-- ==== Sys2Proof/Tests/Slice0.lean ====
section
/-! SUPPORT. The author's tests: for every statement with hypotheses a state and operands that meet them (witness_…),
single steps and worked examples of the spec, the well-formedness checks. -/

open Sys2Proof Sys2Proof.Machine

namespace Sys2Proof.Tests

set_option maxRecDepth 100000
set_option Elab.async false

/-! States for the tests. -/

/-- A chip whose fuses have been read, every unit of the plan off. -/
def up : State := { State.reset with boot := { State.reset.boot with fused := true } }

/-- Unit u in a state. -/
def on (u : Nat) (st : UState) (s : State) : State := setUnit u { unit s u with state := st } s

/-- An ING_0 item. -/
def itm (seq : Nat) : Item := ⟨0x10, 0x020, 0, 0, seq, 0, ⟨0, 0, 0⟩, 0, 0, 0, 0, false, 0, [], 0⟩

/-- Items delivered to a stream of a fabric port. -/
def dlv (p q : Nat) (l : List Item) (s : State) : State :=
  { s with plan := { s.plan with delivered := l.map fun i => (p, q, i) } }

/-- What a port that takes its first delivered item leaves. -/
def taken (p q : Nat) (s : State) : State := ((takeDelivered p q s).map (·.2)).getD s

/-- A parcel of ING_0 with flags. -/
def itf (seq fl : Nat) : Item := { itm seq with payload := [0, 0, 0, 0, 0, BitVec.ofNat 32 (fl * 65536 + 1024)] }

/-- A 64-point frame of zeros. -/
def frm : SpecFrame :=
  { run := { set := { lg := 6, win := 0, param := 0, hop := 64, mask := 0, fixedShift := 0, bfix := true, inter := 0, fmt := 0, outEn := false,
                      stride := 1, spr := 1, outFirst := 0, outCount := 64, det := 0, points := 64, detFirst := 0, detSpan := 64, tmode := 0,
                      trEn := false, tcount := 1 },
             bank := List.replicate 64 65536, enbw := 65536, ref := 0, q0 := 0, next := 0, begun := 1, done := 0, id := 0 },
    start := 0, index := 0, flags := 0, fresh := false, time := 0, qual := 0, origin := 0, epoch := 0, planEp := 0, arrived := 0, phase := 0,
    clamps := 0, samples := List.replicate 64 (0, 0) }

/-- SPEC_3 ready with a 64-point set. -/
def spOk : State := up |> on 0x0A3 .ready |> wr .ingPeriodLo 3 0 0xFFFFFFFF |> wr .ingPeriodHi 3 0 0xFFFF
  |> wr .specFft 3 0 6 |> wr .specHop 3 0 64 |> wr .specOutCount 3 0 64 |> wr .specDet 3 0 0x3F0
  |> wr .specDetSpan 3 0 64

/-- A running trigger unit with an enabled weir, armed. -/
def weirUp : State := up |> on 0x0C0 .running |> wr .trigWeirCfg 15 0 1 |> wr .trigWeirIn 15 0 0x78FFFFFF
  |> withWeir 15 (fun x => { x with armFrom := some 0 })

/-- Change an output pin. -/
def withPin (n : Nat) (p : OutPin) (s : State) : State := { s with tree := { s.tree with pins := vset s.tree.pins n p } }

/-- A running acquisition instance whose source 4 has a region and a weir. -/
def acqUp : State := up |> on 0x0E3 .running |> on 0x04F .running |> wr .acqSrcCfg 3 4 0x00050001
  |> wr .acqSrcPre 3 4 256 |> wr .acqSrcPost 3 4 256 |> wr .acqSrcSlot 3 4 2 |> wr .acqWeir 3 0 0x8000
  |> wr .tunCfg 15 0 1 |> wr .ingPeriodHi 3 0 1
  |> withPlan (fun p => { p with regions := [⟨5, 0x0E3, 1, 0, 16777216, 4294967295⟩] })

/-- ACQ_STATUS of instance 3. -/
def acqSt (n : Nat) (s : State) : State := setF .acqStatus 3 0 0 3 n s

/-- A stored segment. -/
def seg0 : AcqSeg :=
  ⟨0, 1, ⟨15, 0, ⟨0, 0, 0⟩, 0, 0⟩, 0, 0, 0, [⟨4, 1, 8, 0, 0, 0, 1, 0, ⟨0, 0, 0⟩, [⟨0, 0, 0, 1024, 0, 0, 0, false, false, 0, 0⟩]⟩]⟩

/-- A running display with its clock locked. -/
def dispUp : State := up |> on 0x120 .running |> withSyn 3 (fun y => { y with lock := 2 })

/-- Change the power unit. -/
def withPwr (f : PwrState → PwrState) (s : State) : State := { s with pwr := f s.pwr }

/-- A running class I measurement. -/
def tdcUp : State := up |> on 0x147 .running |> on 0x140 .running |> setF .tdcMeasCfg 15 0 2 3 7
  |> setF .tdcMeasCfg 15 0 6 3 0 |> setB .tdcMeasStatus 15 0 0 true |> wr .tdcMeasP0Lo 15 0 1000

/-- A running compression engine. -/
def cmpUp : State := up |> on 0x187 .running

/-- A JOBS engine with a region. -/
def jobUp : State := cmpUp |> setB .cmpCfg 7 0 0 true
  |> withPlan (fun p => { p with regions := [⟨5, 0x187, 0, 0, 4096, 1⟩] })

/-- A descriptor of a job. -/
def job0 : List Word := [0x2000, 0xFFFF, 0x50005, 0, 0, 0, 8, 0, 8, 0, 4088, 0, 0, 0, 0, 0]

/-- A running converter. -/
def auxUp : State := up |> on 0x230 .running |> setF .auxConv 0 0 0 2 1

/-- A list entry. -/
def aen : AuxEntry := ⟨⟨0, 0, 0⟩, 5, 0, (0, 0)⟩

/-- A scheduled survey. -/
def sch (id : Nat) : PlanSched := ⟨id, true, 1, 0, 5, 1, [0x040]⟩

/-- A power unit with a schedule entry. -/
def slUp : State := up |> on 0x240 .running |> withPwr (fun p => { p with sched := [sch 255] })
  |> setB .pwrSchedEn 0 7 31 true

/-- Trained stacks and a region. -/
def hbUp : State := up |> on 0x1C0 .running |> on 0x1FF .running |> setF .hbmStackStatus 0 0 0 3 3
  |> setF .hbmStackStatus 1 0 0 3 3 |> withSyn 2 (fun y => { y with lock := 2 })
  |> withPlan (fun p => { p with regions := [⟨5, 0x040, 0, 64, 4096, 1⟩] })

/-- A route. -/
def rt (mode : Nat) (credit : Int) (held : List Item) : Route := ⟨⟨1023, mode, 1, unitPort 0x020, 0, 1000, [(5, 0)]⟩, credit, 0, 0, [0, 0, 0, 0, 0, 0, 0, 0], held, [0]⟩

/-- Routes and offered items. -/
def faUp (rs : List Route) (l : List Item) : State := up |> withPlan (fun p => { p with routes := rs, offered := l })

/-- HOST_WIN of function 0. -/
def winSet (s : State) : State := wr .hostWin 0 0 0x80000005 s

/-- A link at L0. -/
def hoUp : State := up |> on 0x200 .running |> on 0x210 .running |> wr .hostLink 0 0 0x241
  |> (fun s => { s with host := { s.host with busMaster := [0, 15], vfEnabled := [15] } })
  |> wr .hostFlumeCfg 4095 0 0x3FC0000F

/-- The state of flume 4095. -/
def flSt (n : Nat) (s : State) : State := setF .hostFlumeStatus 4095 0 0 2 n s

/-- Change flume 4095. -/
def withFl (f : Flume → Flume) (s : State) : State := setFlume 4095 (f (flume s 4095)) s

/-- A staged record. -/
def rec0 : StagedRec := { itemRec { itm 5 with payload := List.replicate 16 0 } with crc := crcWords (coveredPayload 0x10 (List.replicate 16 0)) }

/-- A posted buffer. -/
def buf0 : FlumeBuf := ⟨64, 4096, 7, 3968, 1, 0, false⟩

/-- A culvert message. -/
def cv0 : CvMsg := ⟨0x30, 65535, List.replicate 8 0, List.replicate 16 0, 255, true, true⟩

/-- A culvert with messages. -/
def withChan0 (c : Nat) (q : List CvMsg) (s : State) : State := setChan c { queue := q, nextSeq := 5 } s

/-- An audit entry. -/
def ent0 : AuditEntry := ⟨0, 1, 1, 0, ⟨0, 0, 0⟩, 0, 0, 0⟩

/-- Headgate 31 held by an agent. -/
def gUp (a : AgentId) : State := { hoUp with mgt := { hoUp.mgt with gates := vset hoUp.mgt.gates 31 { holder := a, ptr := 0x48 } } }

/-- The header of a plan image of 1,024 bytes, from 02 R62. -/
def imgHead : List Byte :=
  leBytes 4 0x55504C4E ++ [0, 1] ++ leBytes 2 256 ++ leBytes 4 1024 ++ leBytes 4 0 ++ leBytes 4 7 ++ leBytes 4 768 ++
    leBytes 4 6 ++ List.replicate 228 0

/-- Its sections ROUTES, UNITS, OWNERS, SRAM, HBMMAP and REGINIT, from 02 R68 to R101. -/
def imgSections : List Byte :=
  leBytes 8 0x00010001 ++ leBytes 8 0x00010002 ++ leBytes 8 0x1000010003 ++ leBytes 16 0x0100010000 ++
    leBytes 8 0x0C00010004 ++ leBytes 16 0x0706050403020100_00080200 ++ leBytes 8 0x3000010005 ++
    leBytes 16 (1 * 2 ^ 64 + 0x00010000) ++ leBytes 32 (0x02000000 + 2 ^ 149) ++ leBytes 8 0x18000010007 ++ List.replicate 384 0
* * *
**What to do**
Take the lines above from the one containing "trEn := false, tcount" to the one containing "bank := List.replicate" and retype them exactly, both ends included, with nothing added.

**Result below**
                      trEn := false, tcount := 1 },
             bank := List.replicate 64 65536, enbw := 65536, ref := 0, q0 := 0, next := 0, begun := 1, done := 0, id := 0 },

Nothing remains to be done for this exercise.